# Icone en bas d'ecran IOS 10



## Bigouze59 (12 Avril 2017)

Bonjour a tous,
Je viens vers vous car un sujet m'agace depuis quelque temps.
J'ai un iphone 6S avec MAJ à jour, ma
Femme un iphone SE à jour également. Sur son iphone, une icone est présente en bas a gauche de son écran verrouillé, mais pas sur le mien.
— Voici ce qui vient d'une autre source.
-- ==== Sys2Proof/Laws/Ops.lean ====
section
/-! SUPPORT. For each shared operation, what it can do, said once. -/

namespace Sys2Proof.Machine

open Sys2Proof.Config (Params)

/-- A push stores the byte or sets `IOVF`, and does nothing else (R34). -/
theorem pushByte_cases (P : Params) (b : Byte) (s : State) :
    (s.ilen.toNat < P.bufCap ∧ pushByte P b s = s.appendByte b) ∨
    (P.bufCap ≤ s.ilen.toNat ∧ pushByte P b s = s.setIovf) := by
  by_cases h : s.ilen.toNat < P.bufCap
  · exact .inl ⟨h, by simp [pushByte, h]⟩
  · exact .inr ⟨not_lt.1 h, by simp [pushByte, h]⟩

@[simp] theorem pushBytes_nil (P : Params) (s : State) : pushBytes P [] s = s := rfl

@[simp] theorem pushBytes_cons (P : Params) (b : Byte) (bs : List Byte) (s : State) :
    pushBytes P (b :: bs) s = pushBytes P bs (pushByte P b s) := rfl

theorem pushBytes_append (P : Params) (xs ys : List Byte) (s : State) :
    pushBytes P (xs ++ ys) s = pushBytes P ys (pushBytes P xs s) := by
  simp [pushBytes, List.foldl_append]

/-- A push touches `IBUF`, `ILEN` and `IOVF` only. -/
theorem pushByte_only (P : Params) (b : Byte) (s : State) :
    pushByte P b s =
      { s with ibuf := (pushByte P b s).ibuf, ilen := (pushByte P b s).ilen, iovf := (pushByte P b s).iovf } := by
  rcases pushByte_cases P b s with ⟨-, h⟩ | ⟨-, h⟩ <;> rw [h] <;> rfl

/-- Pushes touch `IBUF`, `ILEN` and `IOVF` only. -/
theorem pushBytes_only (P : Params) (bs : List Byte) (s : State) :
    pushBytes P bs s =
      { s with
        ibuf := (pushBytes P bs s).ibuf, ilen := (pushBytes P bs s).ilen, iovf := (pushBytes P bs s).iovf } := by
  induction bs generalizing s with
  | nil => rfl
  | cons b bs ih =>
    rw [pushBytes_cons, ih (pushByte P b s), pushByte_only P b s]

/-- A property of states that every push keeps, pushes of a byte string keep. -/
theorem pushBytes_keeps (P : Params) (p : State → Prop) (h : ∀ b s, p s → p (pushByte P b s))
    (bs : List Byte) (s : State) (hs : p s) : p (pushBytes P bs s) := by
  induction bs generalizing s with
  | nil => exact hs
  | cons b bs ih => exact ih _ (h b s hs)

/-- A pop returns a byte and advances, or returns `EMPTY` and changes nothing else (R35). -/
theorem popByte_next {s t : State} (h : popByte s = .next t) :
    (s.orp.toNat < s.olen.toNat ∧ ∃ b, readByte s.obuf s.orp.toNat = some b ∧
      t = s.advanceOrp.returnValue (b.setWidth 32)) ∨
    (s.olen.toNat ≤ s.orp.toNat ∧ t = s.returnValue 0x80000000) := by
  simp only [popByte] at h
  split at h
  · next hlt =>
    split at h
    · next b hb => exact .inl ⟨hlt, b, hb, (Host.Outcome.next.inj h).symm⟩
    · cases h
  · next hge => exact .inr ⟨not_lt.1 hge, (Host.Outcome.next.inj h).symm⟩

/-- A pop answers a next state where the bytes below `OLEN` are held. -/
theorem popByte_total {s : State} (h : HoldsExactly s.obuf s.olen.toNat) :
    ∃ t, popByte s = .next t := by
  obtain ⟨bs, hm, hl⟩ := (holdsExactly_iff _ _).1 h
  by_cases hlt : s.orp.toNat < s.olen.toNat
  · have hb : readByte s.obuf s.orp.toNat = some bs[s.orp.toNat] := by
      rw [hm, readByte_ofBytes, List.getElem?_eq_getElem (by omega)]
    exact ⟨_, by simp only [popByte, hlt, if_true, hb]; rfl⟩
  · exact ⟨_, by simp only [popByte, hlt, if_false]; rfl⟩

/-- A buffer operation that answers a next state ran on its operand. -/
theorem withOperand_next {s t : State} {k : List Byte → State} :
    withOperand s k = .next t ↔ ∃ bs, operand s = some bs ∧ t = k bs := by
  simp only [withOperand]
  cases operand s <;> simp [eq_comm]

theorem withOperand_some {s : State} {bs : List Byte} (h : operand s = some bs) (k : List Byte → State) :
    withOperand s k = .next (k bs) := by simp [withOperand, h]

/-- What `raise` writes (R219), and that it writes nothing else. -/
theorem raiseExc_eq (op : BitVec 4) (x : Exc) (s : State) :
    raiseExc op x s =
      { s with
        st := packStatus (raisedStatus op x), obuf := [], olen := 0, orp := 0, ibuf := [], ilen := 0,
        iovf := false } := rfl

/-- A plain register write stores in one register or does nothing (R24 to R42). -/
theorem regStore_cases (n : RegNum) (v : Word) (s : State) :
    regStore n v s = s ∨ regStore n v s = s.setCfg (cfgOf v) ∨
    (∃ w, regStore n v s = s.setThr w) ∨ (∃ w, regStore n v s = s.setArg w) ∨
    (∃ w, regStore n v s = s.setMeta w) ∨ (∃ w, regStore n v s = s.setMfields w) ∨
    (∃ w, regStore n v s = s.setAllow w) := by
  simp only [regStore]
  split
  · exact .inr (.inl rfl)
  · exact .inr (.inr (.inl ⟨_, rfl⟩))
  · exact .inr (.inr (.inr (.inl ⟨_, rfl⟩)))
  · exact .inr (.inr (.inr (.inr (.inl ⟨_, rfl⟩))))
  · exact .inr (.inr (.inr (.inr (.inr (.inl ⟨_, rfl⟩)))))
  · split
    · exact .inr (.inr (.inr (.inr (.inr (.inr ⟨_, rfl⟩)))))
    · exact .inl rfl

/-- What `ENC` can do (R152): `Overrun`, or the frame of its operand. -/
theorem encOp_next {P : Params} {s t : State} (h : encOp P s = .next t) :
    ((s.iovf = true ∨ P.payloadMax < s.ilen.toNat) ∧ t = raiseExc 3 .overrun s) ∨
    (s.iovf = false ∧ s.ilen.toNat ≤ P.payloadMax ∧ ∃ bs, operand s = some bs ∧ t = encWrites P s bs) := by
  simp only [encOp] at h
  split at h
  · next hc => exact .inl ⟨by simpa using hc, (Host.Outcome.next.inj h).symm⟩
  · next hc =>
    simp only [Bool.or_eq_true, decide_eq_true_eq, not_or, Bool.not_eq_true, not_lt] at hc
    exact .inr ⟨hc.1, hc.2, withOperand_next.1 h⟩

/-- What `DEC` can do (R175): `Overrun`, or what its operand gives. -/
theorem decOp_next {P : Params} {s t : State} (h : decOp P s = .next t) :
    (s.iovf = true ∧ t = raiseExc 4 .overrun s) ∨
    (s.iovf = false ∧ ∃ bs, operand s = some bs ∧ t = decodeOperand P s bs) := by
  simp only [decOp] at h
  split at h
  · next hc => exact .inl ⟨hc, (Host.Outcome.next.inj h).symm⟩
  · next hc => exact .inr ⟨by simpa using hc, withOperand_next.1 h⟩

/-- The two ways a `DEC` on its operand ends (R175). -/
theorem decodeOperand_cases (P : Params) (s : State) (bs : List Byte) :
    (frameDecode P bs (decodeConfig s) = none ∧ decodeOperand P s bs = raiseExc 4 .malformed s) ∨
    (∃ r, frameDecode P bs (decodeConfig s) = some r ∧ decodeOperand P s bs = decWrites s r) := by
  cases h : frameDecode P bs (decodeConfig s) with
  | none => exact .inl ⟨rfl, by simp [decodeOperand, h]⟩
  | some r => exact .inr ⟨r, rfl, by simp [decodeOperand, h]⟩

/-- What one step can do: nothing pending, a row of the opcode table, or another access. -/
theorem step_cases (s : State) :
    (s.pending = [] ∧ step s = .next s) ∨
    (∃ a rest, s.pending = a :: rest ∧
      ((∃ i, Sys2Proof.decode a = .ok i ∧ step s = exec i (s.setPending rest)) ∨
       (∃ e, Sys2Proof.decode a = .error e ∧ step s = hostAccess a (s.setPending rest)))) := by
  cases hp : s.pending with
  | nil => exact .inl ⟨rfl, by simp [step, hp]⟩
  | cons a rest =>
    refine .inr ⟨a, rest, rfl, ?_⟩
    cases hd : Sys2Proof.decode a with
    | ok i => exact .inl ⟨i, rfl, by simp [step, hp, hd]⟩
    | error e => exact .inr ⟨e, rfl, by simp [step, hp, hd]⟩

end Sys2Proof.Machine
end

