theorem dec_next {s t : State} (h : exec .dec s = .next t) : RowOutcome s .dec t := by
  obtain ⟨-, rfl⟩ | ⟨-, bs, hop, rfl⟩ := decOp_next h
  · exact .raise (by simp)
  · obtain ⟨-, hd⟩ | ⟨r, hr, hd⟩ := decodeOperand_cases Config.params s bs <;> rw [hd]
    · exact .raise (by simp)
    · obtain ⟨-, m, cs, md, c, l0, l1, p, rfl, rfl⟩ := frameDecode_some hr
      exact .dec hop

theorem doutRead_next {s t : State} (h : exec .doutRead s = .next t) : RowOutcome s .doutRead t := by
  obtain ⟨hlt, b, -, rfl⟩ | ⟨-, rfl⟩ := popByte_next h
  · exact .pop b hlt
  · exact .popEmpty

theorem pushing_next {i : Instr} {bs : List Byte} {s t : State} (hi : pushedBytes i = some bs)
    (h : exec i s = .next t) : RowOutcome s i t := by
  rw [exec_of_pushedBytes hi] at h
  cases h
  exact .push hi

/-- What a row of the opcode table that answers a next state did. -/
theorem exec_next {i : Instr} {s t : State} (h : exec i s = .next t) : RowOutcome s i t := by
  cases i with
  | nop => cases h; exact .nop
  | clr => cases h; exact .clr
  | csum => exact csum_next h
  | enc => exact enc_next h
  | dec => exact dec_next h
  | mpack => cases h; exact .mpack
  | munpk => cases h; exact .munpk
  | srst => cases h; exact .srst
  | illegalCmd v => cases h; exact .illegalCmd v
  | doutRead => exact doutRead_next h
  | frame | frameBuiltByEnc | metadata | metadataBuiltByEnc => exact pushing_next rfl h
  | badgeInfoRequest | badgeInfoResponse | bindRequest | bindResponse => exact pushing_next rfl h
  | unbindRequest | unbindResponse | unknownCommand | dinWrite => exact pushing_next rfl h

/-! ## What each row of the opcode table leaves (R44) -/

section
variable (P : Config.Params) (bs : List Byte) (s : State)

@[simp] theorem pushBytes_obuf : (pushBytes P bs s).obuf = s.obuf := by rw [pushBytes_only]
@[simp] theorem pushBytes_olen : (pushBytes P bs s).olen = s.olen := by rw [pushBytes_only]
@[simp] theorem pushBytes_orp : (pushBytes P bs s).orp = s.orp := by rw [pushBytes_only]
@[simp] theorem pushBytes_st : (pushBytes P bs s).st = s.st := by rw [pushBytes_only]
@[simp] theorem pushBytes_cfg : (pushBytes P bs s).cfg = s.cfg := by rw [pushBytes_only]
@[simp] theorem pushBytes_thr : (pushBytes P bs s).thr = s.thr := by rw [pushBytes_only]
@[simp] theorem pushBytes_arg : (pushBytes P bs s).arg = s.arg := by rw [pushBytes_only]
@[simp] theorem pushBytes_metaR : (pushBytes P bs s).metaR = s.metaR := by rw [pushBytes_only]
@[simp] theorem pushBytes_mfields : (pushBytes P bs s).mfields = s.mfields := by rw [pushBytes_only]
@[simp] theorem pushBytes_csr : (pushBytes P bs s).csr = s.csr := by rw [pushBytes_only]
@[simp] theorem pushBytes_hdr : (pushBytes P bs s).hdr = s.hdr := by rw [pushBytes_only]
@[simp] theorem pushBytes_rlen : (pushBytes P bs s).rlen = s.rlen := by rw [pushBytes_only]
@[simp] theorem pushBytes_allow : (pushBytes P bs s).allow = s.allow := by rw [pushBytes_only]
@[simp] theorem pushBytes_pending : (pushBytes P bs s).pending = s.pending := by rw [pushBytes_only]
@[simp] theorem pushBytes_readData : (pushBytes P bs s).readData = s.readData := by rw [pushBytes_only]

end

/-- Settles O44: every outcome but that of `SRST` leaves the configuration. -/
theorem configurationChangesOnlyOnReset : Obligations.ConfigurationChangesOnlyOnReset := by
  intro i s t h
  cases exec_next h with
  | srst => exact ⟨rfl, fun hne => absurd rfl hne⟩
  | push => simp
  | nop | clr | raise | csum | enc | dec | mpack | munpk | illegalCmd | pop | popEmpty =>
    exact ⟨rfl, fun _ => ⟨rfl, rfl, rfl, rfl⟩⟩

/-- Settles O45, outcome by outcome. -/
theorem writesByOperation : Obligations.WritesByOperation := by
  intro i s t h
  cases exec_next h with
  | push hi =>
    obtain ⟨hkeep, hempty⟩ := not_operation_of_pushedBytes hi
    exact ⟨.inl (pushBytes_st ..), .inl (pushBytes_csr ..), .inl ⟨pushBytes_hdr .., pushBytes_rlen ..⟩,
      .inl (pushBytes_metaR ..), .inl (pushBytes_mfields ..), .inl ⟨pushBytes_obuf .., pushBytes_olen ..⟩,
      .inl (pushBytes_orp ..), .inl (pushBytes_readData ..),
      fun hi => absurd hi hkeep, fun hi => absurd hi hempty⟩
  | raise hi =>
    simp only [List.mem_cons, List.not_mem_nil, or_false] at hi
    rcases hi with rfl | rfl | rfl <;> simp [raiseExc]
  | enc => simp [encWrites]
  | dec => simp [decWrites]
  | srst => simp [State.reset]
  | nop | clr | csum | mpack | munpk | illegalCmd | pop | popEmpty => simp

/-! ## STATUS (R27, R218) -/

theorem sevCode_eq_two {x : Severity} : x.code = 2 ↔ x = .error := by cases x <;> decide

theorem sevCode_eq_one {x : Severity} : x.code = 1 ↔ x = .warn := by cases x <;> decide

theorem sevCode_le (x : Severity) : x.code.toNat ≤ 2 := by cases x <;> decide

theorem errCode_eq_zero {e : Option Exc} : errCode e = 0 ↔ e = none := by
  cases e with
  | none => decide
  | some x => cases x <;> decide

theorem errCode_le (e : Option Exc) : (errCode e).toNat ≤ 7 := by
  cases e with
  | none => decide
  | some x => cases x <;> decide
Son icone est facebook mais après peu importe, je veux juste comprendre pourquoi après examen de ses réglages et des miens, moi je n'ai pas cette icône.
Merci d'avance


----------



## dragao13 (12 Avril 2017)

Je sais plus si c'est l'appli la plus utilisée ou la dernière utilisée mais chez toi, ça marche pas !
J'ai le même iPhone et je l'ai.
P'tit bug surement... peut-être handoff qui est en cause !


----------



## Bigouze59 (12 Avril 2017)

oui, il doit y avoir un réglage mais impossible à trouver


----------



## dragao13 (12 Avril 2017)

Déconnecte toi de ton profil iCloud et connecte toi de nouveau pour voir !
Redémarre l' iPhone ...


----------



## lineakd (12 Avril 2017)

@Bigouze59, regarde l'app réglages/général/handoff/ si "handoff" est activé.


----------



## Bigouze59 (12 Avril 2017)

dragao13 a dit:


> Déconnecte toi de ton profil iCloud et connecte toi de nouveau pour voir !
> Redémarre l' iPhone ...


C'est fait mais malheureusement ça n'as pas résolu mon soucis :/


----------



## dragao13 (12 Avril 2017)

Et t'as suivi le conseil de @lineakd ?


----------



## Bigouze59 (12 Avril 2017)

lineakd a dit:


> @Bigouze59, regarde l'app réglages/général/handoff/ si "handoff" est activé.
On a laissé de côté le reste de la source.